[Collected data entries]

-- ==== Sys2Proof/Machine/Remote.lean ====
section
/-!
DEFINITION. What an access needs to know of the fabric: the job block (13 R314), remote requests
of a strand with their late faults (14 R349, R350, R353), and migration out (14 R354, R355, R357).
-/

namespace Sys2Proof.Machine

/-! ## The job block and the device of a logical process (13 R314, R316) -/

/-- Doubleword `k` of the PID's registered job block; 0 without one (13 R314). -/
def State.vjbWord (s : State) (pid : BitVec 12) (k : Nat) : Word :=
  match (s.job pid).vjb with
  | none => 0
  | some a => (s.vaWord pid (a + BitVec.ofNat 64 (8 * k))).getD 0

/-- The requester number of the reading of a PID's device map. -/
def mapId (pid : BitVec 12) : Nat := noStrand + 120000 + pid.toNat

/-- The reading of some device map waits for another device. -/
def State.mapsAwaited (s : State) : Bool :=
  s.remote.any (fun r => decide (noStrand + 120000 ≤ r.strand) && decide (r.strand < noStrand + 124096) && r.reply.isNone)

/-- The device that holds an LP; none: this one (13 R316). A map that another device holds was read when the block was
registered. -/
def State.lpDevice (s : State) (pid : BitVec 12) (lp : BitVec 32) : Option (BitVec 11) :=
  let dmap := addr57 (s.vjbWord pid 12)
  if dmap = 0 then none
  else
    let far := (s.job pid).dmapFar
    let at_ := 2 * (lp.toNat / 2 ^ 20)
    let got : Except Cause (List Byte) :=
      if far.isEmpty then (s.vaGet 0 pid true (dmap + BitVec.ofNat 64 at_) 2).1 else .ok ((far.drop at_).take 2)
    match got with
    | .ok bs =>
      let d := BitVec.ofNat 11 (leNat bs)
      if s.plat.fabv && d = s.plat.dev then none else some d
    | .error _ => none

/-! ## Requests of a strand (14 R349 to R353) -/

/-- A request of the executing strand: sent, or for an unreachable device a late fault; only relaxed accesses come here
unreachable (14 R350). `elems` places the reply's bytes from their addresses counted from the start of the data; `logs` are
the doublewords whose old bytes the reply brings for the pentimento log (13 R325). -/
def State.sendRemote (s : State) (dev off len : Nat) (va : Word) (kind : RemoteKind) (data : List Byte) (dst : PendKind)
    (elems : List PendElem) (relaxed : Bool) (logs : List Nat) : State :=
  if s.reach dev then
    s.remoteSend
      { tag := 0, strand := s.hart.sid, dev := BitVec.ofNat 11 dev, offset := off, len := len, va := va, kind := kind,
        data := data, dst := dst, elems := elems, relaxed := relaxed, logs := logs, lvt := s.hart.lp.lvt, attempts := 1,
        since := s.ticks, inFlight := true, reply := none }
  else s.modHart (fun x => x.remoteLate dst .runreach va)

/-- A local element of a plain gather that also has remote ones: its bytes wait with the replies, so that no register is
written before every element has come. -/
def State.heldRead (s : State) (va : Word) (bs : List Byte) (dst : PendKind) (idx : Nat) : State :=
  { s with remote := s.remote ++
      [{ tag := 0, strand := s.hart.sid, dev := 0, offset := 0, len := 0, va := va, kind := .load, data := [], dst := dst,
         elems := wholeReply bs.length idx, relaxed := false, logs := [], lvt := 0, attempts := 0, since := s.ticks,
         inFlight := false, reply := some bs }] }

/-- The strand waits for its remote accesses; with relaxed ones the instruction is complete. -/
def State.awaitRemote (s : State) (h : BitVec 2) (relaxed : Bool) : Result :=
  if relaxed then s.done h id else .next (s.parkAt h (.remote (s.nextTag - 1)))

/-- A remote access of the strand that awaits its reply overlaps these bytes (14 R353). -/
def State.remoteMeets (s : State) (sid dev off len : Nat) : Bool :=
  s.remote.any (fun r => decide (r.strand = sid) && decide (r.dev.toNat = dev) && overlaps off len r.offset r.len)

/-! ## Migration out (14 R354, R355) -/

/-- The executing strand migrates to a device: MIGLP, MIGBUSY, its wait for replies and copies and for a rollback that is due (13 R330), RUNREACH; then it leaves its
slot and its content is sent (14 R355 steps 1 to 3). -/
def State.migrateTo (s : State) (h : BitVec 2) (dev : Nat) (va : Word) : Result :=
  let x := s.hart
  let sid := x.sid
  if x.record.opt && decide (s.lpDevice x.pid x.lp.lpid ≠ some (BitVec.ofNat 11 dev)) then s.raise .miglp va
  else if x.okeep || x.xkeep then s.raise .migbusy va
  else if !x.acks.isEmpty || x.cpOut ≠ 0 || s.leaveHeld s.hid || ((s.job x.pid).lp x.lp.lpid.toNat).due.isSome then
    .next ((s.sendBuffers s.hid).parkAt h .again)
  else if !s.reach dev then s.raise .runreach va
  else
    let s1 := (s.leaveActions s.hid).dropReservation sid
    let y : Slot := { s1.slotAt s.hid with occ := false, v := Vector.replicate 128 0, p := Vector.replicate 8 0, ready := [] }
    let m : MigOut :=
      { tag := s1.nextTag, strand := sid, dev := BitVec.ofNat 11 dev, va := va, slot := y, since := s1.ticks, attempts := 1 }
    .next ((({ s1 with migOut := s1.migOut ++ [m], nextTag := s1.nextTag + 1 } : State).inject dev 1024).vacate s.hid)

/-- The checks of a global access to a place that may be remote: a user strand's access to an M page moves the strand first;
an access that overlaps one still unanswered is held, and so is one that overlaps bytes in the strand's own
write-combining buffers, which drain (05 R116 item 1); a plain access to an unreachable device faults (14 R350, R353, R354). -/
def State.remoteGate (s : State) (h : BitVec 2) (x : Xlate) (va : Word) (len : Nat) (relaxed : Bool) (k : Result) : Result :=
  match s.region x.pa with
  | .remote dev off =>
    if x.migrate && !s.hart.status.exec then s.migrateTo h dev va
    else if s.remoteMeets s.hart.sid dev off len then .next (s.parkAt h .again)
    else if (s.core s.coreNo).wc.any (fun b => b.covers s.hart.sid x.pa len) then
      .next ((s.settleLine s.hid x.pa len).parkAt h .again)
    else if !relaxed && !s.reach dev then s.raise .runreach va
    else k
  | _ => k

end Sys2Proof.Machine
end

● **Task directions**
Using the data above, reproduce exactly the lines between those holding "else if !s.reach" and "tag := s1.nextTag, strand", inclusive, and no others.

● **Written reply**
  else if !s.reach dev then s.raise .runreach va
  else
    let s1 := (s.leaveActions s.hid).dropReservation sid
    let y : Slot := { s1.slotAt s.hid with occ := false, v := Vector.replicate 128 0, p := Vector.replicate 8 0, ready := [] }
    let m : MigOut :=
      { tag := s1.nextTag, strand := sid, dev := BitVec.ofNat 11 dev, va := va, slot := y, since := s1.ticks, attempts := 1 }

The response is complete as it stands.